An alternating $k$-linear function on a vector space $V$ over a field $\Bbb F$ is a map $f\,:\, V^k \to \Bbb F$ which is

  • Linear in each argument: $$f(v_1, \ldots, v_{i-1}, av_i + bw_i, v_{i+1}, \ldots, v_k) = af(v_1, \ldots, v_i, \ldots, v_k) + bf(v_1, \ldots, w_i, \ldots, v_k)$$ for all $i$.
  • Changes sign under exchange of any two arguments: $$f(v_1, \ldots, v_i, \ldots, v_j, \ldots v_k) = -f(v_1, \ldots, v_j, \ldots, v_i, \ldots v_k)$$ for all $i \ne j$

It is easy to see that if $f,g$ are two alternating $k$-linear functions on $V$, then so is $af + bg$ for any $a,b \in \Bbb F$, so the alternating $k$-linear functions on $V$ form another vector space $A^k(V)$. Some development shows that if $V$ has dimension $n$, then $A^k(V)$ has dimension $n \choose k$. In particular $A^n(V)$ has dimension $1$.
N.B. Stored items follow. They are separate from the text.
/-! ### updRing -/

@[simp] theorem updRing_pending (n : Nat) (f : Ring → Ring) : (s.updRing n f).pending = s.pending := rfl
@[simp] theorem updRing_free (n : Nat) (f : Ring → Ring) : (s.updRing n f).free = s.free := rfl
@[simp] theorem updRing_ident (n : Nat) (f : Ring → Ring) : (s.updRing n f).ident = s.ident := rfl
@[simp] theorem updRing_boot (n : Nat) (f : Ring → Ring) : (s.updRing n f).boot = s.boot := rfl
@[simp] theorem updRing_time (n : Nat) (f : Ring → Ring) : (s.updRing n f).time = s.time := rfl
@[simp] theorem updRing_events (n : Nat) (f : Ring → Ring) : (s.updRing n f).events = s.events := rfl
@[simp] theorem updRing_firedNow (n : Nat) (f : Ring → Ring) : (s.updRing n f).firedNow = s.firedNow := rfl
@[simp] theorem updRing_stopSent (n : Nat) (f : Ring → Ring) : (s.updRing n f).stopSent = s.stopSent := rfl
@[simp] theorem updRing_firedStops (n : Nat) (f : Ring → Ring) : (s.updRing n f).firedStops = s.firedStops := rfl
@[simp] theorem updRing_capEvent (n : Nat) (f : Ring → Ring) : (s.updRing n f).capEvent = s.capEvent := rfl
@[simp] theorem updRing_mode (n : Nat) (f : Ring → Ring) : (s.updRing n f).mode = s.mode := rfl
@[simp] theorem updRing_pendingMode (n : Nat) (f : Ring → Ring) : (s.updRing n f).pendingMode = s.pendingMode := rfl
@[simp] theorem updRing_psec (n : Nat) (f : Ring → Ring) : (s.updRing n f).psec = s.psec := rfl
@[simp] theorem updRing_psched (n : Nat) (f : Ring → Ring) : (s.updRing n f).psched = s.psched := rfl
@[simp] theorem updRing_ppeer (n : Nat) (f : Ring → Ring) : (s.updRing n f).ppeer = s.ppeer := rfl
@[simp] theorem updRing_rooms (n : Nat) (f : Ring → Ring) : (s.updRing n f).rooms = s.rooms := rfl
@[simp] theorem updRing_mem (n : Nat) (f : Ring → Ring) : (s.updRing n f).mem = s.mem := rfl
@[simp] theorem updRing_link (n : Nat) (f : Ring → Ring) : (s.updRing n f).link = s.link := rfl
@[simp] theorem updRing_ports (n : Nat) (f : Ring → Ring) : (s.updRing n f).ports = s.ports := rfl
@[simp] theorem updRing_rank (n : Nat) (f : Ring → Ring) : (s.updRing n f).rank = s.rank := rfl
@[simp] theorem updRing_sec (n : Nat) (f : Ring → Ring) : (s.updRing n f).sec = s.sec := rfl
@[simp] theorem updRing_frozen (n : Nat) (f : Ring → Ring) : (s.updRing n f).frozen = s.frozen := rfl
@[simp] theorem updRing_pw (n : Nat) (f : Ring → Ring) : (s.updRing n f).pw = s.pw := rfl
@[simp] theorem updRing_dict (n : Nat) (f : Ring → Ring) : (s.updRing n f).dict = s.dict := rfl
@[simp] theorem updRing_can (n : Nat) (f : Ring → Ring) : (s.updRing n f).can = s.can := rfl
@[simp] theorem updRing_log (n : Nat) (f : Ring → Ring) : (s.updRing n f).log = s.log := rfl
@[simp] theorem updRing_svc (n : Nat) (f : Ring → Ring) : (s.updRing n f).svc = s.svc := rfl
@[simp] theorem updRing_tap (n : Nat) (f : Ring → Ring) : (s.updRing n f).tap = s.tap := rfl
@[simp] theorem updRing_ps (n : Nat) (f : Ring → Ring) (j : Nat) : (s.updRing n f).ps j = s.ps j := rfl
@[simp] theorem updRing_sched (n : Nat) (f : Ring → Ring) (j : Nat) : (s.updRing n f).sched j = s.sched j := rfl
@[simp] theorem updRing_peer (n : Nat) (f : Ring → Ring) (j : Nat) : (s.updRing n f).peer j = s.peer j := rfl
@[simp] theorem updRing_room (n : Nat) (f : Ring → Ring) (j : Nat) : (s.updRing n f).room j = s.room j := rfl
@[simp] theorem updRing_port (n : Nat) (f : Ring → Ring) (j : Nat) : (s.updRing n f).port j = s.port j := rfl
@[simp] theorem updRing_event (n : Nat) (f : Ring → Ring) (j : Nat) : (s.updRing n f).event j = s.event j := rfl
@[simp] theorem updRing_diePw (n : Nat) (f : Ring → Ring) (j : Nat) : (s.updRing n f).diePw j = s.diePw j := rfl
@[simp] theorem updRing_box (n : Nat) (f : Ring → Ring) (j : Nat) : (s.updRing n f).box j = s.box j := rfl
/-- The entry updated. -/
@[simp] theorem updRing_ring_same (n : Nat) (f : Ring → Ring) : (s.updRing n f).ring n = f (s.ring n) := by
  simp [State.updRing, State.ring]
/-- Every other entry. -/
theorem updRing_ring_ne {n j : Nat} (f : Ring → Ring) (h : j ≠ n) : (s.updRing n f).ring j = s.ring j := Tbl.get_set_ne _ _ _ h

/-! ### updRoom -/

@[simp] theorem updRoom_pending (n : Nat) (f : Room → Room) : (s.updRoom n f).pending = s.pending := rfl
@[simp] theorem updRoom_free (n : Nat) (f : Room → Room) : (s.updRoom n f).free = s.free := rfl
@[simp] theorem updRoom_ident (n : Nat) (f : Room → Room) : (s.updRoom n f).ident = s.ident := rfl
@[simp] theorem updRoom_boot (n : Nat) (f : Room → Room) : (s.updRoom n f).boot = s.boot := rfl
@[simp] theorem updRoom_time (n : Nat) (f : Room → Room) : (s.updRoom n f).time = s.time := rfl
@[simp] theorem updRoom_events (n : Nat) (f : Room → Room) : (s.updRoom n f).events = s.events := rfl
@[simp] theorem updRoom_firedNow (n : Nat) (f : Room → Room) : (s.updRoom n f).firedNow = s.firedNow := rfl
@[simp] theorem updRoom_stopSent (n : Nat) (f : Room → Room) : (s.updRoom n f).stopSent = s.stopSent := rfl
@[simp] theorem updRoom_firedStops (n : Nat) (f : Room → Room) : (s.updRoom n f).firedStops = s.firedStops := rfl
@[simp] theorem updRoom_capEvent (n : Nat) (f : Room → Room) : (s.updRoom n f).capEvent = s.capEvent := rfl
@[simp] theorem updRoom_mode (n : Nat) (f : Room → Room) : (s.updRoom n f).mode = s.mode := rfl
@[simp] theorem updRoom_pendingMode (n : Nat) (f : Room → Room) : (s.updRoom n f).pendingMode = s.pendingMode := rfl
@[simp] theorem updRoom_psec (n : Nat) (f : Room → Room) : (s.updRoom n f).psec = s.psec := rfl
@[simp] theorem updRoom_psched (n : Nat) (f : Room → Room) : (s.updRoom n f).psched = s.psched := rfl
@[simp] theorem updRoom_ppeer (n : Nat) (f : Room → Room) : (s.updRoom n f).ppeer = s.ppeer := rfl
@[simp] theorem updRoom_rings (n : Nat) (f : Room → Room) : (s.updRoom n f).rings = s.rings := rfl
@[simp] theorem updRoom_mem (n : Nat) (f : Room → Room) : (s.updRoom n f).mem = s.mem := rfl
@[simp] theorem updRoom_link (n : Nat) (f : Room → Room) : (s.updRoom n f).link = s.link := rfl
@[simp] theorem updRoom_ports (n : Nat) (f : Room → Room) : (s.updRoom n f).ports = s.ports := rfl
@[simp] theorem updRoom_rank (n : Nat) (f : Room → Room) : (s.updRoom n f).rank = s.rank := rfl
@[simp] theorem updRoom_sec (n : Nat) (f : Room → Room) : (s.updRoom n f).sec = s.sec := rfl
@[simp] theorem updRoom_frozen (n : Nat) (f : Room → Room) : (s.updRoom n f).frozen = s.frozen := rfl
@[simp] theorem updRoom_pw (n : Nat) (f : Room → Room) : (s.updRoom n f).pw = s.pw := rfl
@[simp] theorem updRoom_dict (n : Nat) (f : Room → Room) : (s.updRoom n f).dict = s.dict := rfl
@[simp] theorem updRoom_can (n : Nat) (f : Room → Room) : (s.updRoom n f).can = s.can := rfl
@[simp] theorem updRoom_log (n : Nat) (f : Room → Room) : (s.updRoom n f).log = s.log := rfl
@[simp] theorem updRoom_svc (n : Nat) (f : Room → Room) : (s.updRoom n f).svc = s.svc := rfl
@[simp] theorem updRoom_tap (n : Nat) (f : Room → Room) : (s.updRoom n f).tap = s.tap := rfl
@[simp] theorem updRoom_ps (n : Nat) (f : Room → Room) (j : Nat) : (s.updRoom n f).ps j = s.ps j := rfl
@[simp] theorem updRoom_sched (n : Nat) (f : Room → Room) (j : Nat) : (s.updRoom n f).sched j = s.sched j := rfl
@[simp] theorem updRoom_peer (n : Nat) (f : Room → Room) (j : Nat) : (s.updRoom n f).peer j = s.peer j := rfl
@[simp] theorem updRoom_ring (n : Nat) (f : Room → Room) (j : Nat) : (s.updRoom n f).ring j = s.ring j := rfl
@[simp] theorem updRoom_port (n : Nat) (f : Room → Room) (j : Nat) : (s.updRoom n f).port j = s.port j := rfl
@[simp] theorem updRoom_event (n : Nat) (f : Room → Room) (j : Nat) : (s.updRoom n f).event j = s.event j := rfl
@[simp] theorem updRoom_diePw (n : Nat) (f : Room → Room) (j : Nat) : (s.updRoom n f).diePw j = s.diePw j := rfl
@[simp] theorem updRoom_box (n : Nat) (f : Room → Room) (j : Nat) : (s.updRoom n f).box j = s.box j := rfl
/-- The entry updated. -/
@[simp] theorem updRoom_room_same (n : Nat) (f : Room → Room) : (s.updRoom n f).room n = f (s.room n) := by
  simp [State.updRoom, State.room]
/-- Every other entry. -/
theorem updRoom_room_ne {n j : Nat} (f : Room → Room) (h : j ≠ n) : (s.updRoom n f).room j = s.room j := Tbl.get_set_ne _ _ _ h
Now if $M\,:\,V \to V$ is linear and if $f\in A^k(V)$, then the map $$M_kf\,:\, V^k \to \Bbb F\,:\,(v_1, ... v_k) \mapsto f(Mv_1, ..., Mv_k)$$ is also alternating $k$-linear. And clearly $M_k(af+bg) = aM_kf + bM_kg$, so $M_k$ defines a linear map from $A^k(V)$ to itself (i.e., an endomorphism of $A^k(V)$).

Since $A^n(V)$ is one dimensional, any endomorphism is just multiplication by some element of the field $\Bbb F$. Thus we define the determinant of $M$ to be the unique element $\det(M) \in \Bbb F$ such that $$M_nf = \det(M)f\text{ for all }f \in A^n(V)$$

All the properties of determinants, including the permutation formula can be developed from this. Certain properties of determinants that are difficult to prove from the Liebnitz formula are almost trivial from this definition. In particular that $\det(MN) = \det(M)\det(N)$.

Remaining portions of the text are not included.